◆ Problem details: When you reach the line containing "-- ==== Sys2Proof/Laws/State.lean" in the entries below, begin reproducing lines exactly, and stop once the line containing "(s.setCore l).cfg = s.cfg := rfl" is done.

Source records
------------------------------------

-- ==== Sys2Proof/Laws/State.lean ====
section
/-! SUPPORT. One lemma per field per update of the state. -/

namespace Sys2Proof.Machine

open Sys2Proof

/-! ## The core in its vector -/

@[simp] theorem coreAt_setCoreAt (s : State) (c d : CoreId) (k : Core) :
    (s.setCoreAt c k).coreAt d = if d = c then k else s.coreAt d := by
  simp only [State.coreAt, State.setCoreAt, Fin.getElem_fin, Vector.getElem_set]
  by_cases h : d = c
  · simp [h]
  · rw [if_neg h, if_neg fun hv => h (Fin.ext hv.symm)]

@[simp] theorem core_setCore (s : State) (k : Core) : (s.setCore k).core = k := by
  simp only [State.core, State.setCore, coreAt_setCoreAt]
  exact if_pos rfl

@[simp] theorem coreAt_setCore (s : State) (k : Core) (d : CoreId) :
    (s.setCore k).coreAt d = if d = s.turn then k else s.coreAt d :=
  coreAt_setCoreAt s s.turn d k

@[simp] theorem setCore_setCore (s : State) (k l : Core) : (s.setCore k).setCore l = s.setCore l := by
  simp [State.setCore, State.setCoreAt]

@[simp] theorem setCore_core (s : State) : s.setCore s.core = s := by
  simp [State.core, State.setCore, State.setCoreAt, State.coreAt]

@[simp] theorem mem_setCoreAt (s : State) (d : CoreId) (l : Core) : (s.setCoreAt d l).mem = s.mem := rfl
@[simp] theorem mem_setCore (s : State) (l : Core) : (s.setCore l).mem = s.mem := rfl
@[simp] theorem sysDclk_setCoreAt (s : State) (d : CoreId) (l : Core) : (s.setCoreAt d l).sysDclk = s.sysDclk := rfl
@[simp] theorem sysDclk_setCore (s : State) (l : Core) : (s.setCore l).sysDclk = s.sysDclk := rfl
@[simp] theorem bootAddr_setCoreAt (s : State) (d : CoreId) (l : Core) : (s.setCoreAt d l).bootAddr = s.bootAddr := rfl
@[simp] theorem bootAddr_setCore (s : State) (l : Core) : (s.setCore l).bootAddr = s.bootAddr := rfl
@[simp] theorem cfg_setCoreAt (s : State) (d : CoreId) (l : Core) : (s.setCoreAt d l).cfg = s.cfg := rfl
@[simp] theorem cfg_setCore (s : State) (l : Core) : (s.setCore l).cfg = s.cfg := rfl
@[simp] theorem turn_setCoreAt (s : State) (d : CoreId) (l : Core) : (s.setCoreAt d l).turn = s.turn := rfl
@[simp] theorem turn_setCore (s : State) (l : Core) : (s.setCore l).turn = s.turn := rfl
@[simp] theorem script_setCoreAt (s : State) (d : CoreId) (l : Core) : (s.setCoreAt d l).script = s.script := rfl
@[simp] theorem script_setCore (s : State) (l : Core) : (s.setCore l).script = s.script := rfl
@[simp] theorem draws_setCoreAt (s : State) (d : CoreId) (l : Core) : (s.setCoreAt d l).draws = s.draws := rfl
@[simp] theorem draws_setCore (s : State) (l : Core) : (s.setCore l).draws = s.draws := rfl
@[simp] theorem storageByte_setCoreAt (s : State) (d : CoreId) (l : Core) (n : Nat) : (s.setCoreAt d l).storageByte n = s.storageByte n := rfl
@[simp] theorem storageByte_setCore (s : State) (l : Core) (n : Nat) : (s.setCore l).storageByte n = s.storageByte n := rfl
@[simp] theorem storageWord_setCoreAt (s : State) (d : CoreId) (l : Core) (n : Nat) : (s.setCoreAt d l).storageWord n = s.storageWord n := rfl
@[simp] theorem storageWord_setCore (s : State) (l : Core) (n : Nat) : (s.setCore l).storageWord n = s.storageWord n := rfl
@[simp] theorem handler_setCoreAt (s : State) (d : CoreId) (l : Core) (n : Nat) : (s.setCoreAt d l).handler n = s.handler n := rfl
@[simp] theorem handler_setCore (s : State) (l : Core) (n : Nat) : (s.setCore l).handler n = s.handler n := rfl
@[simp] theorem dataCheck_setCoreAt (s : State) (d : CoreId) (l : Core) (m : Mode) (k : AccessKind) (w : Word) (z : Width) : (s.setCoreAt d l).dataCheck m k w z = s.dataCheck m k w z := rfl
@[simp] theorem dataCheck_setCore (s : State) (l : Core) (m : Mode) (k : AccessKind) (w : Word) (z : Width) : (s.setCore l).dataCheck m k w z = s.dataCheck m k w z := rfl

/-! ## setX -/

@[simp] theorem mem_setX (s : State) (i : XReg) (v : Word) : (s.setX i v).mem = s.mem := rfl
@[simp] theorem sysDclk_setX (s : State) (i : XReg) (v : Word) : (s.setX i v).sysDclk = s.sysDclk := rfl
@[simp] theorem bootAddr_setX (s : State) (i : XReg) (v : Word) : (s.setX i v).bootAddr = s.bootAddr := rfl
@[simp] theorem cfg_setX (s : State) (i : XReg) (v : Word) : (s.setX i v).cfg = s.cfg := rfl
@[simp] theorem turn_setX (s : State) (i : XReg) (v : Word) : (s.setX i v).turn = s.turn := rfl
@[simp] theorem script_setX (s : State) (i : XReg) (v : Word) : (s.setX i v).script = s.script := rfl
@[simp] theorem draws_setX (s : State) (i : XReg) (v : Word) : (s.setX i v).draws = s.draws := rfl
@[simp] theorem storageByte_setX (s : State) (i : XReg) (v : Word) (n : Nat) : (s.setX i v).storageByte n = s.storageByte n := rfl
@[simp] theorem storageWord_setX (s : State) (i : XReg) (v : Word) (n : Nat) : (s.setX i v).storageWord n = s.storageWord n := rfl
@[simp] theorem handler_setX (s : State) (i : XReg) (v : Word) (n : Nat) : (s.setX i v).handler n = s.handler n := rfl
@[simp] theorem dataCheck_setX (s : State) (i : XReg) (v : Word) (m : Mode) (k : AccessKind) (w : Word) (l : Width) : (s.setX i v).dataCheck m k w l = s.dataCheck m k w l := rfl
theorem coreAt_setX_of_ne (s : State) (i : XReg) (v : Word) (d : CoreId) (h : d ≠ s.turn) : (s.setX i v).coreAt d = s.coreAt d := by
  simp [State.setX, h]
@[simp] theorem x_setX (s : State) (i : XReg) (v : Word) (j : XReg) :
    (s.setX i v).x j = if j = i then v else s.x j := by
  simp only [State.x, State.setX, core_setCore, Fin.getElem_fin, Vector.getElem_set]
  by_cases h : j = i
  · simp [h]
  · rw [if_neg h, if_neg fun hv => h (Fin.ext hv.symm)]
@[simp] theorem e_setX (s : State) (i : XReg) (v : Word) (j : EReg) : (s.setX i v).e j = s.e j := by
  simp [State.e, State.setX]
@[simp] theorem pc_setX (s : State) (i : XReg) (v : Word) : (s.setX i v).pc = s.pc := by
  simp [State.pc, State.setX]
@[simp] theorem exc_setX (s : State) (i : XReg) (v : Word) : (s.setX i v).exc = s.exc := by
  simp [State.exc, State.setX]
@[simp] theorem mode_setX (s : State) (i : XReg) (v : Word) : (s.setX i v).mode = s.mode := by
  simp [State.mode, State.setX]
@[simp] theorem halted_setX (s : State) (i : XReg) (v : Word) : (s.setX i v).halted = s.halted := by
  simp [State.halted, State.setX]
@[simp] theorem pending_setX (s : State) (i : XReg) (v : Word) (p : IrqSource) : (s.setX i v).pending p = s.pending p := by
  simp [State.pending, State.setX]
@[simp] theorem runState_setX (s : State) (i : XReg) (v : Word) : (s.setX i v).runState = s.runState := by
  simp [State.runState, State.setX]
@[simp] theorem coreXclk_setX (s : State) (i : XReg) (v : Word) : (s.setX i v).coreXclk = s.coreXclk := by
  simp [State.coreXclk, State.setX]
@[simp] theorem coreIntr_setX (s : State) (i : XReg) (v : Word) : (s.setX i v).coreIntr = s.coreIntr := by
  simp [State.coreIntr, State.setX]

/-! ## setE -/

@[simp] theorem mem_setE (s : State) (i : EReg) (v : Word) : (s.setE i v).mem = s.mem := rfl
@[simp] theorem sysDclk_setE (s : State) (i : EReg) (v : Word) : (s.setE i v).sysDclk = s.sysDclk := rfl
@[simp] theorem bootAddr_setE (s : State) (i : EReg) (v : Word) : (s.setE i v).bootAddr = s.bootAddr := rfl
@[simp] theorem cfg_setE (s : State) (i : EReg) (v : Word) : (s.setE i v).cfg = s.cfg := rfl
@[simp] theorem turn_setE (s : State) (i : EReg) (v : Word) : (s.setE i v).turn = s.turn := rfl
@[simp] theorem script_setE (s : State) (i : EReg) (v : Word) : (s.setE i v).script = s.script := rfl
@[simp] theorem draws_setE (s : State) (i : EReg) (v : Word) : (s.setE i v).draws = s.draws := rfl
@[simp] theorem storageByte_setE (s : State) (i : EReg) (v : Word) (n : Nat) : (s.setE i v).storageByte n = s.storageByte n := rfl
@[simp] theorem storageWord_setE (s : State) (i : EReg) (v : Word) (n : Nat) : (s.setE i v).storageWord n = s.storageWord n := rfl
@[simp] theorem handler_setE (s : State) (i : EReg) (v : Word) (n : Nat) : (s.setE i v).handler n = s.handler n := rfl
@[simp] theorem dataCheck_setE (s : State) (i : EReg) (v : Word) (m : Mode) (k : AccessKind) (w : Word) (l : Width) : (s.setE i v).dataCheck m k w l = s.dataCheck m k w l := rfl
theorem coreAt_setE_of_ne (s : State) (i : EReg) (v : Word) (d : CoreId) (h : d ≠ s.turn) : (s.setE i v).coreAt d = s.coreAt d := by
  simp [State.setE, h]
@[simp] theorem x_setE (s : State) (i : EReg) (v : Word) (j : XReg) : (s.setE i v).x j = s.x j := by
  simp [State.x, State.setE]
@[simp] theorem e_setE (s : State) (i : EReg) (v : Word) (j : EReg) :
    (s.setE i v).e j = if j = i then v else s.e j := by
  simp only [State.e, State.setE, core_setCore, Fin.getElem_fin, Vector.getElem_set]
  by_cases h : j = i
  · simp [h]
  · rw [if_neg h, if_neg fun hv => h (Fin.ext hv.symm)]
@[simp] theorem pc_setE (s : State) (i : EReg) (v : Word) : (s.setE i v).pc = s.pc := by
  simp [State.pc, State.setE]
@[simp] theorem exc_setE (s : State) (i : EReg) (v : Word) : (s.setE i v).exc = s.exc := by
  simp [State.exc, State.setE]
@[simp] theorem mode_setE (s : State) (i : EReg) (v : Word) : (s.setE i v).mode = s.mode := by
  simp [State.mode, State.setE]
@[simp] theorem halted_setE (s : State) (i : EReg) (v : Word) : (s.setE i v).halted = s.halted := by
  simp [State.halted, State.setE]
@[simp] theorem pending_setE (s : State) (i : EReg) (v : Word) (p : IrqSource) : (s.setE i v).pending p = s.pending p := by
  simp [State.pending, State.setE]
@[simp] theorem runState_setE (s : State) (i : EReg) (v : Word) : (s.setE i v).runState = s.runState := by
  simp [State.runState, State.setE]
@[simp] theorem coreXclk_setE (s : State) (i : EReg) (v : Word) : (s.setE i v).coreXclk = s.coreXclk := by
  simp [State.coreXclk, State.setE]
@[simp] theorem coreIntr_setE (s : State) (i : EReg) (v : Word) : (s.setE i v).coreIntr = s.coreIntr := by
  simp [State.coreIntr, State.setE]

------------------------------------

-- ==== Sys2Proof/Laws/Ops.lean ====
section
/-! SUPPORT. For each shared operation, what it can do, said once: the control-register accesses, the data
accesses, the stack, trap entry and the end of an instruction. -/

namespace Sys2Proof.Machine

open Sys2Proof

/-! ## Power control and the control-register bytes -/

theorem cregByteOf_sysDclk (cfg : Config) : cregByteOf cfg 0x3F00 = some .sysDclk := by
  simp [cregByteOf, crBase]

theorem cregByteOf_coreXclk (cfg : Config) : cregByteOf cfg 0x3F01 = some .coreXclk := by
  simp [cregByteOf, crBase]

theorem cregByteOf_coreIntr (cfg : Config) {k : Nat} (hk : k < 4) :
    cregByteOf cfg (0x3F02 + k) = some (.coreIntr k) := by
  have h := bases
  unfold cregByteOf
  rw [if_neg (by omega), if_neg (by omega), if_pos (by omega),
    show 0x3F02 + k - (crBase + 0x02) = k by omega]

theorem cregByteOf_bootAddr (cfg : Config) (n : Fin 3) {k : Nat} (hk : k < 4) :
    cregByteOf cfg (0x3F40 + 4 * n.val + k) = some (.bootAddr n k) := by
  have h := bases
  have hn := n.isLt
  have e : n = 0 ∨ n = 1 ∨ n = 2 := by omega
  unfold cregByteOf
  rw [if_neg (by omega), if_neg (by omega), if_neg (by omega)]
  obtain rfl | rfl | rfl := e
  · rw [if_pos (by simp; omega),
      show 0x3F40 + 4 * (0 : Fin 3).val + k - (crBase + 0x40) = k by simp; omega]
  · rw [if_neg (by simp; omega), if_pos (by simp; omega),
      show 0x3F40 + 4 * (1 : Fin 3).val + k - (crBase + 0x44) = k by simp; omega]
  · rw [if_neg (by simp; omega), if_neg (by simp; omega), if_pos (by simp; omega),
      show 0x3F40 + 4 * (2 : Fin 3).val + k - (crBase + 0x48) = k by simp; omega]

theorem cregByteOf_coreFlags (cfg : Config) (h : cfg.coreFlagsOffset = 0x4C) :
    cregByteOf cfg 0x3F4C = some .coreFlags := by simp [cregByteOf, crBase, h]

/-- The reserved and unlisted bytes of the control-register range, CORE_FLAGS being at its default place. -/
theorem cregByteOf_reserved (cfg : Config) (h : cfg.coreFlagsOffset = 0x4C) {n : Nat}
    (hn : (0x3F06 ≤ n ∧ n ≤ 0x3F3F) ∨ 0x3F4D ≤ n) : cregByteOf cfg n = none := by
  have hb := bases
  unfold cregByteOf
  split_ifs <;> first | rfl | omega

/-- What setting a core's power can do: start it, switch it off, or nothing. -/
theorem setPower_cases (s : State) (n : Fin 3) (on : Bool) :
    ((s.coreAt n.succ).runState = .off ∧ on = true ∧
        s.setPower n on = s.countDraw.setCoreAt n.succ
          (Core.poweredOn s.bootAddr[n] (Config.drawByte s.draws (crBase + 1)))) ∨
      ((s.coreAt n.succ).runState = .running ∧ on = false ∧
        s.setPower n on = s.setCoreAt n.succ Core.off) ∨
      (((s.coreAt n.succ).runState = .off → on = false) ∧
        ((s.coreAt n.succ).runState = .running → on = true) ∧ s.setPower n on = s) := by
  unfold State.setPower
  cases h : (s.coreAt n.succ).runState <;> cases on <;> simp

------------------------------------

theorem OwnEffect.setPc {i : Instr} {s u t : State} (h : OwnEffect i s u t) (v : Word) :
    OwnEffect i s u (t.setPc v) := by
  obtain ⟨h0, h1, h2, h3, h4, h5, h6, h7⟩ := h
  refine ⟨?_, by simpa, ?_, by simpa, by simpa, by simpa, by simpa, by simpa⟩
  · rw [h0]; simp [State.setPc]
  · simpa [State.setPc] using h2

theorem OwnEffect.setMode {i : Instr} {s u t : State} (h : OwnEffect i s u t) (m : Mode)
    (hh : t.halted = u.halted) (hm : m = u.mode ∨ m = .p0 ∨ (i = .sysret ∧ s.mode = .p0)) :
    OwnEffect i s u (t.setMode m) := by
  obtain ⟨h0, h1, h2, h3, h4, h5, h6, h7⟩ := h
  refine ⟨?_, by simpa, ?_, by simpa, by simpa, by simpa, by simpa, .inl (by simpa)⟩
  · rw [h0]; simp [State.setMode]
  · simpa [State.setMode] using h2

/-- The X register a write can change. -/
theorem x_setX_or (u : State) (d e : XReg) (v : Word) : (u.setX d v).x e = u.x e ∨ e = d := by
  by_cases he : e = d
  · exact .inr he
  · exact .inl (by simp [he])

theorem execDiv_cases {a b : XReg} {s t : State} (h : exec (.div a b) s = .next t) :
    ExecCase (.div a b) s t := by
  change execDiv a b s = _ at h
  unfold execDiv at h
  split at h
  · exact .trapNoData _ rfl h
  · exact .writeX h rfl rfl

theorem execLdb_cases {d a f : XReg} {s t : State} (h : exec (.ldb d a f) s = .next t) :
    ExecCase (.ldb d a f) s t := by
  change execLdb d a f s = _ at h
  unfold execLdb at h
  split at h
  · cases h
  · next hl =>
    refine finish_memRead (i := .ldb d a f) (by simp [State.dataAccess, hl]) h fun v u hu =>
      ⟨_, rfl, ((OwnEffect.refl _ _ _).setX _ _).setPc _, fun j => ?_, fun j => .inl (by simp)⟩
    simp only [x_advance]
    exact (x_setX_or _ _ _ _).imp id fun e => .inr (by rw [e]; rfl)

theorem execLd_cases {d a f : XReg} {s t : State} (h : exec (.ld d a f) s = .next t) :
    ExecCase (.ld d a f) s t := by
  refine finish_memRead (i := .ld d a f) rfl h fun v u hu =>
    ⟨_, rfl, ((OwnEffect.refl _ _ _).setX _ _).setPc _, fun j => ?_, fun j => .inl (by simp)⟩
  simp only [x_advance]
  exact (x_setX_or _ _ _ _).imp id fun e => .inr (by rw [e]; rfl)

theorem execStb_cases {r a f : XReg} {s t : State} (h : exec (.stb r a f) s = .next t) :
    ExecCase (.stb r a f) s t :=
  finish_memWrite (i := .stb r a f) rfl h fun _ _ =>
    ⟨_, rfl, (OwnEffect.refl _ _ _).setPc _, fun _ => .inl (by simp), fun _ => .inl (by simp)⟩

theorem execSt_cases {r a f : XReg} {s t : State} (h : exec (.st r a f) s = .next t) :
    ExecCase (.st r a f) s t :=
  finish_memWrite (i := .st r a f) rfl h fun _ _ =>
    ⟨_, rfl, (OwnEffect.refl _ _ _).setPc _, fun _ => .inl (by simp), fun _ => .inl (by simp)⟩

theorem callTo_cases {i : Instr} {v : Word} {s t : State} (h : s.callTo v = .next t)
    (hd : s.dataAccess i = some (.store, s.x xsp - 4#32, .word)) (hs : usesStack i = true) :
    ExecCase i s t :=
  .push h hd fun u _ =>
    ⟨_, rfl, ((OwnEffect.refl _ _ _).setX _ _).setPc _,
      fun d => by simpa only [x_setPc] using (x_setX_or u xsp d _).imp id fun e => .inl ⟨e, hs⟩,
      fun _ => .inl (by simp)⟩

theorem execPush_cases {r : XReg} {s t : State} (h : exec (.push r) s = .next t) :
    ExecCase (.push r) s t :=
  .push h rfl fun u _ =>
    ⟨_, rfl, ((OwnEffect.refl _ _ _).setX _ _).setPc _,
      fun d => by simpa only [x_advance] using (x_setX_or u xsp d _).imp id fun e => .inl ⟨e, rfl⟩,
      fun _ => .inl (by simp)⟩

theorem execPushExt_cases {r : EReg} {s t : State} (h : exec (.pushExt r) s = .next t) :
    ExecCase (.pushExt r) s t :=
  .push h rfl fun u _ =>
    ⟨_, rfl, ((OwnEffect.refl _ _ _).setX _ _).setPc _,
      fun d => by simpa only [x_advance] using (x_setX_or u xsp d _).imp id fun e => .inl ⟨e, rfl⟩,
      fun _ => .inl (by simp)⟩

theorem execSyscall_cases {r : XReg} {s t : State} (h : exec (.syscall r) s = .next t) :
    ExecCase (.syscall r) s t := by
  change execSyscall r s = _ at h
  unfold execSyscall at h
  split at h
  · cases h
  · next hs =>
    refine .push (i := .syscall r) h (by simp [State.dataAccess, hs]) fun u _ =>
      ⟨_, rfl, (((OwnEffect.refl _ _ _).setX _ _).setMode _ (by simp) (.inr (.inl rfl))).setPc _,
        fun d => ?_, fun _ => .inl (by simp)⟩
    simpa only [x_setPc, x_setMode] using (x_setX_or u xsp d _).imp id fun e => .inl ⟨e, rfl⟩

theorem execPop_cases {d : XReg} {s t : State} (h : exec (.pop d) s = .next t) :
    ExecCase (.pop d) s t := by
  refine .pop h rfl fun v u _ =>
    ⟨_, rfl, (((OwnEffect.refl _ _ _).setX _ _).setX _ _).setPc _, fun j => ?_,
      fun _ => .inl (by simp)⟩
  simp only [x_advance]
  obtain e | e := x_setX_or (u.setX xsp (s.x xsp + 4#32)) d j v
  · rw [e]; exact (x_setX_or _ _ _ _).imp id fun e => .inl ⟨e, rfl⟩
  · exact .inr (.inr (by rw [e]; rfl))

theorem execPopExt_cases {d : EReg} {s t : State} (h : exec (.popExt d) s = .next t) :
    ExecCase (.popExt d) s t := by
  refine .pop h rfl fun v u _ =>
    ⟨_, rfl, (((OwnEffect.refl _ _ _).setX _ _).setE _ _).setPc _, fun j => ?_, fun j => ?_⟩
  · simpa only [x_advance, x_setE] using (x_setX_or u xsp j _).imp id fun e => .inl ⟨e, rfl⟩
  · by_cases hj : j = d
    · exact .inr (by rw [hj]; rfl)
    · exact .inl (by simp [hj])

------------------------------------

◆ Response area:
-- ==== Sys2Proof/Laws/State.lean ====
section
/-! SUPPORT. One lemma per field per update of the state. -/

namespace Sys2Proof.Machine

open Sys2Proof

/-! ## The core in its vector -/

@[simp] theorem coreAt_setCoreAt (s : State) (c d : CoreId) (k : Core) :
    (s.setCoreAt c k).coreAt d = if d = c then k else s.coreAt d := by
  simp only [State.coreAt, State.setCoreAt, Fin.getElem_fin, Vector.getElem_set]
  by_cases h : d = c
  · simp [h]
  · rw [if_neg h, if_neg fun hv => h (Fin.ext hv.symm)]

@[simp] theorem core_setCore (s : State) (k : Core) : (s.setCore k).core = k := by
  simp only [State.core, State.setCore, coreAt_setCoreAt]
  exact if_pos rfl

@[simp] theorem coreAt_setCore (s : State) (k : Core) (d : CoreId) :
    (s.setCore k).coreAt d = if d = s.turn then k else s.coreAt d :=
  coreAt_setCoreAt s s.turn d k

@[simp] theorem setCore_setCore (s : State) (k l : Core) : (s.setCore k).setCore l = s.setCore l := by
  simp [State.setCore, State.setCoreAt]

@[simp] theorem setCore_core (s : State) : s.setCore s.core = s := by
  simp [State.core, State.setCore, State.setCoreAt, State.coreAt]

@[simp] theorem mem_setCoreAt (s : State) (d : CoreId) (l : Core) : (s.setCoreAt d l).mem = s.mem := rfl
@[simp] theorem mem_setCore (s : State) (l : Core) : (s.setCore l).mem = s.mem := rfl
@[simp] theorem sysDclk_setCoreAt (s : State) (d : CoreId) (l : Core) : (s.setCoreAt d l).sysDclk = s.sysDclk := rfl
@[simp] theorem sysDclk_setCore (s : State) (l : Core) : (s.setCore l).sysDclk = s.sysDclk := rfl
@[simp] theorem bootAddr_setCoreAt (s : State) (d : CoreId) (l : Core) : (s.setCoreAt d l).bootAddr = s.bootAddr := rfl
@[simp] theorem bootAddr_setCore (s : State) (l : Core) : (s.setCore l).bootAddr = s.bootAddr := rfl
@[simp] theorem cfg_setCoreAt (s : State) (d : CoreId) (l : Core) : (s.setCoreAt d l).cfg = s.cfg := rfl
@[simp] theorem cfg_setCore (s : State) (l : Core) : (s.setCore l).cfg = s.cfg := rfl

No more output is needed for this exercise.